-- Your goal --
Give back an exact copy of the lines in the records below, from the line that has "acquire (R237). -/" through the line that has "windowOff (s.viOf s.th.vi.toNat).lswin", and nothing besides.

-- Saved entries --

/-- The loads of R222: the bytes, whether into a pair, the register's value, and the width it is sign-extended from (0: none). -/
noncomputable def loadForms : List ((BitVec 5 → BitVec 5 → BitVec 3 → BitVec 1 → BitVec 12 → Instr) × Nat × Bool × (Nat → Nat) × Nat) :=
  [(.lb, 1, false, fun v => (((BitVec.ofNat 8 v).signExtend 32 : Word)).toNat, 8), (.lbu, 1, false, id, 0),
   (.lh, 2, false, fun v => (((BitVec.ofNat 16 v).signExtend 32 : Word)).toNat, 16), (.lhu, 2, false, id, 0),
   (.lw, 4, false, id, 0), (.ldp, 8, true, id, 0)]

/-- What LDA writes for the bytes it has read, by its size code: narrow values are sign-extended (R224). -/
def orderedValue (w : BitVec 2) (v : Nat) : Nat :=
  match w with
  | 0 => ((BitVec.ofNat 8 v).signExtend 32).toNat
  | 1 => ((BitVec.ofNat 16 v).signExtend 32).toNat
  | _ => v

/-- The stores of R222: the bytes, and whether from a pair. -/
noncomputable def storeForms : List ((BitVec 5 → BitVec 5 → BitVec 3 → BitVec 1 → BitVec 12 → Instr) × Nat × Bool) :=
  [(.sb, 1, false), (.sh, 2, false), (.sw, 4, false), (.stp, 8, true)]

/-- The state with a store of the issuing thread at the end of its core's store buffer (R223). -/
def buffered (s : State) (e : StoreEntry) : State :=
  s.setCore s.myCore { s.core s.myCore with buffer := (s.core s.myCore).buffer ++ [e] }

/-- A plain store of the issuing thread: n bytes of the number v at an address. -/
def plainEntry (s : State) (ea : DWord) (n v : Nat) : StoreEntry :=
  { thread := s.cur, vi := s.th.vi, va := ea, n := n, data := BitVec.ofNat 512 (v % 2 ^ (8 * n)), mask := byteMask n,
    pc := s.th.pc, mode := s.th.mode, cls := s.th.cls, ctx := sealOf s s.cur, ended := s.th.ends || s.th.stops }

/-- Room for a store: fewer than 32 entries wait to set out (R223, R352). -/
def StoreRoom (s : State) : Prop := ((s.core s.myCore).buffer.filter (fun e => e.away.isNone)).length < 32

/-- What a release at issue waits for: every earlier store of the thread has drained (R221, R226). -/
def StoresDrained (s : State) : Prop := ∀ e ∈ (s.core s.myCore).buffer, e.thread ≠ s.cur

/-- What an order code that releases waits for at issue: the thread's stores have drained and its copy requests have been
dispatched (R221). -/
def MayRelease (s : State) (r : BitVec 2) : Prop := r.getLsbD 1 = true → StoresDrained s ∧ dispatched s s.cur = true

/-- A release of the issuing thread: its loads have been performed, and what its scope asks for is pushed (R221). -/
def released (s : State) (scope : Nat) : State := releasePush (performLoads s) s.myCore scope

/-- The state in which an access with an order code is made: a release has been made first. -/
def ordered (s : State) (r : BitVec 2) (scope : Nat) : State := if r.getLsbD 1 then released s scope else s

/-- The thread holds a line's reservation and has read it with acquire (R237). -/
def holding (s : State) (place line : Nat) : State := (acquire s).setTh { s.th with rsv := .holds place line }

/-- The thread has heard of the clock behind core c's local store (R331), in an access to its byte off; earlier loads of the core
from that line have been performed (R326). -/
def told (s : State) (c off : Nat) : State :=
  hear (settleLoads s s.myCore (localKey c off / 64)) (me s) (s.cluster (clusterOf c)).clock

/-- The AMOs of one operand (R232): the new value from the old one and the operand, of w bits, and the commutative
operation it may match (R74). -/
noncomputable def amoForms : List ((BitVec 5 → BitVec 5 → BitVec 3 → BitVec 1 → BitVec 3 → BitVec 2 → BitVec 1 → Instr) ×
    (Nat → Nat → Nat → Nat) × Option Nat) :=
  [(.amoadd, fun _ m x => m + x, some 0), (.amoand, fun _ m x => m &&& x, none), (.amoor, fun _ m x => m ||| x, none),
   (.amoxor, fun _ m x => m ^^^ x, none),
   (.amomin, fun w m x => if signed w x < signed w m then x else m, some 1),
   (.amomax, fun w m x => if signed w m < signed w x then x else m, some 2),
   (.amominu, fun _ m x => min m x, none), (.amomaxu, fun _ m x => max m x, none), (.amoswap, fun _ _ x => x, none)]

/-- The reductions with a size (R235) and their codes. -/
noncomputable def reductionForms : List ((BitVec 5 → BitVec 5 → BitVec 3 → BitVec 1 → BitVec 3 → BitVec 2 → BitVec 1 → Instr) × BitVec 4) :=
  [(.redadd, 0), (.redand, 1), (.redor, 2), (.redxor, 3), (.redmin, 4), (.redmax, 5)]

/-! ## A core's local store (R25, R93) -/

/-- The n bytes at ea are the n bytes from byte off of core c's local store, in one line, which the issuing thread reaches,
and no store of its core is pending. -/
def LocalAccess (s : State) (ea : DWord) (c off n : Nat) : Prop :=
  windowOff (s.viOf s.th.vi.toNat).lswin ea = some (c * 2 ^ 18 + off) ∧ c < 512 ∧ off < 2 ^ 18 ∧ off % 64 + n ≤ 64 ∧
    localReach s (me s) c off = true ∧ (s.core s.myCore).buffer = [] ∧ s.bridge.poisoned.contains (localKey c off / 64) = false

/-- The thread in the queue of a line, behind those that are in it (R237). -/
def joined (s : State) (place line : Nat) : State :=
  let t := setRsvQueue s place line { rsvQueue s place line with waiters := (rsvQueue s place line).waiters ++ [s.refOf s.cur] }
  t.setTh { t.th with rsv := .awaits place line }

/-- The waiters of a WAKEA with count n on a word, oldest first (R240). -/
def wokenBy (s : State) (place key : Nat) (n : Word) : List Sleeper :=
  let here := (watchersAt s place).filter (fun w => w.key == key)
  if n = 0 then here else here.take n.toNat

/-- The register a presence instruction names by class and index (R182, R243): a scalar register but `z` and the ports, a vector
register, a base register but `b0`. -/
def PresenceNames (s : State) (c : BitVec 2) (i : BitVec 6) (r : RegRef) : Prop :=
  (c = 0 ∧ 0 < i.toNat ∧ i.toNat < 32 ∧ ¬ (24 ≤ i.toNat ∧ i.toNat ≤ 27) ∧ r = .scalar (scalarPlace s.th.cwp i.toNat)) ∨
  (c = 1 ∧ r = .vec i.toNat) ∨ (c = 2 ∧ 0 < i.toNat ∧ i.toNat < 8 ∧ r = .base i.toNat)

/-- The instruction traps with MISALIGNED and an address, at once (R218). -/
def TrapsMisaligned (s : State) (i : Instr) (ea : DWord) : Prop := exec i s = .next (takeTrap s { cause := .misaligned, tval := ea })

/-- No miss waits for an entry at any level (R17). -/
def NoMissWaits (s : State) : Prop :=
  s.bridge.missWaits = [] ∧ (∀ p ∈ s.clusters, p.2.missWaits = []) ∧ ∀ p ∈ s.cores, p.2.missWaits = []

/-- What a returned translation installs for an address (R14). -/
def filledEntry (pasid : BitVec 20) (va : DWord) (r : FillResponse) : TlbEntry :=
  { pasid := pasid, page := va.toNat / pageBytes r.size * pageBytes r.size, pa := r.pa.toNat / pageBytes r.size * pageBytes r.size,
    size := r.size, r := r.r, w := r.w, x := r.x, u := r.u }

/-- The number that n bytes from a key hold, the byte at the key least significant (R6). -/
def memNat (m : List Host.Cell) (k : Nat) : Nat → Nat
  | 0 => 0
  | n + 1 => (memByte m k).toNat + 256 * memNat m (k + 1) n

/-- The full/empty instruction is not waiting for another try (R229). -/
def Attempts (s : State) : Prop := (∀ n, s.th.wait ≠ .feGap n) ∧ ∀ n, s.th.wait ≠ .feParked n

/-- A call has rotated the window (R97, R209): the frame is new, its `a0` to `a3` are the caller's `k0` to `k3`, and it keeps
the return PC and its kind. Memory reads as before. -/
def Called (s t : State) (kind : BitVec 2) : Prop :=
  t.th.cwp = s.th.cwp + 1 ∧ t.th.resident = s.th.resident + 1 ∧ topFrame t.th = { retPc := s.th.pc + 4, kind := kind } ∧
    (∀ i : BitVec 5, i.toNat < 4 → t.th.scalar (8 + i) = s.th.scalar (28 + i)) ∧ t.mem = s.mem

-- Response for this exercise --
/-- The thread holds a line's reservation and has read it with acquire (R237). -/
def holding (s : State) (place line : Nat) : State := (acquire s).setTh { s.th with rsv := .holds place line }

/-- The thread has heard of the clock behind core c's local store (R331), in an access to its byte off; earlier loads of the core
from that line have been performed (R326). -/
def told (s : State) (c off : Nat) : State :=
  hear (settleLoads s s.myCore (localKey c off / 64)) (me s) (s.cluster (clusterOf c)).clock

/-- The AMOs of one operand (R232): the new value from the old one and the operand, of w bits, and the commutative
operation it may match (R74). -/
noncomputable def amoForms : List ((BitVec 5 → BitVec 5 → BitVec 3 → BitVec 1 → BitVec 3 → BitVec 2 → BitVec 1 → Instr) ×
    (Nat → Nat → Nat → Nat) × Option Nat) :=
  [(.amoadd, fun _ m x => m + x, some 0), (.amoand, fun _ m x => m &&& x, none), (.amoor, fun _ m x => m ||| x, none),
   (.amoxor, fun _ m x => m ^^^ x, none),
   (.amomin, fun w m x => if signed w x < signed w m then x else m, some 1),
   (.amomax, fun w m x => if signed w m < signed w x then x else m, some 2),
   (.amominu, fun _ m x => min m x, none), (.amomaxu, fun _ m x => max m x, none), (.amoswap, fun _ _ x => x, none)]

/-- The reductions with a size (R235) and their codes. -/
noncomputable def reductionForms : List ((BitVec 5 → BitVec 5 → BitVec 3 → BitVec 1 → BitVec 3 → BitVec 2 → BitVec 1 → Instr) × BitVec 4) :=
  [(.redadd, 0), (.redand, 1), (.redor, 2), (.redxor, 3), (.redmin, 4), (.redmax, 5)]

/-! ## A core's local store (R25, R93) -/

/-- The n bytes at ea are the n bytes from byte off of core c's local store, in one line, which the issuing thread reaches,
and no store of its core is pending. -/
def LocalAccess (s : State) (ea : DWord) (c off n : Nat) : Prop :=
  windowOff (s.viOf s.th.vi.toNat).lswin ea = some (c * 2 ^ 18 + off) ∧ c < 512 ∧ off < 2 ^ 18 ∧ off % 64 + n ≤ 64 ∧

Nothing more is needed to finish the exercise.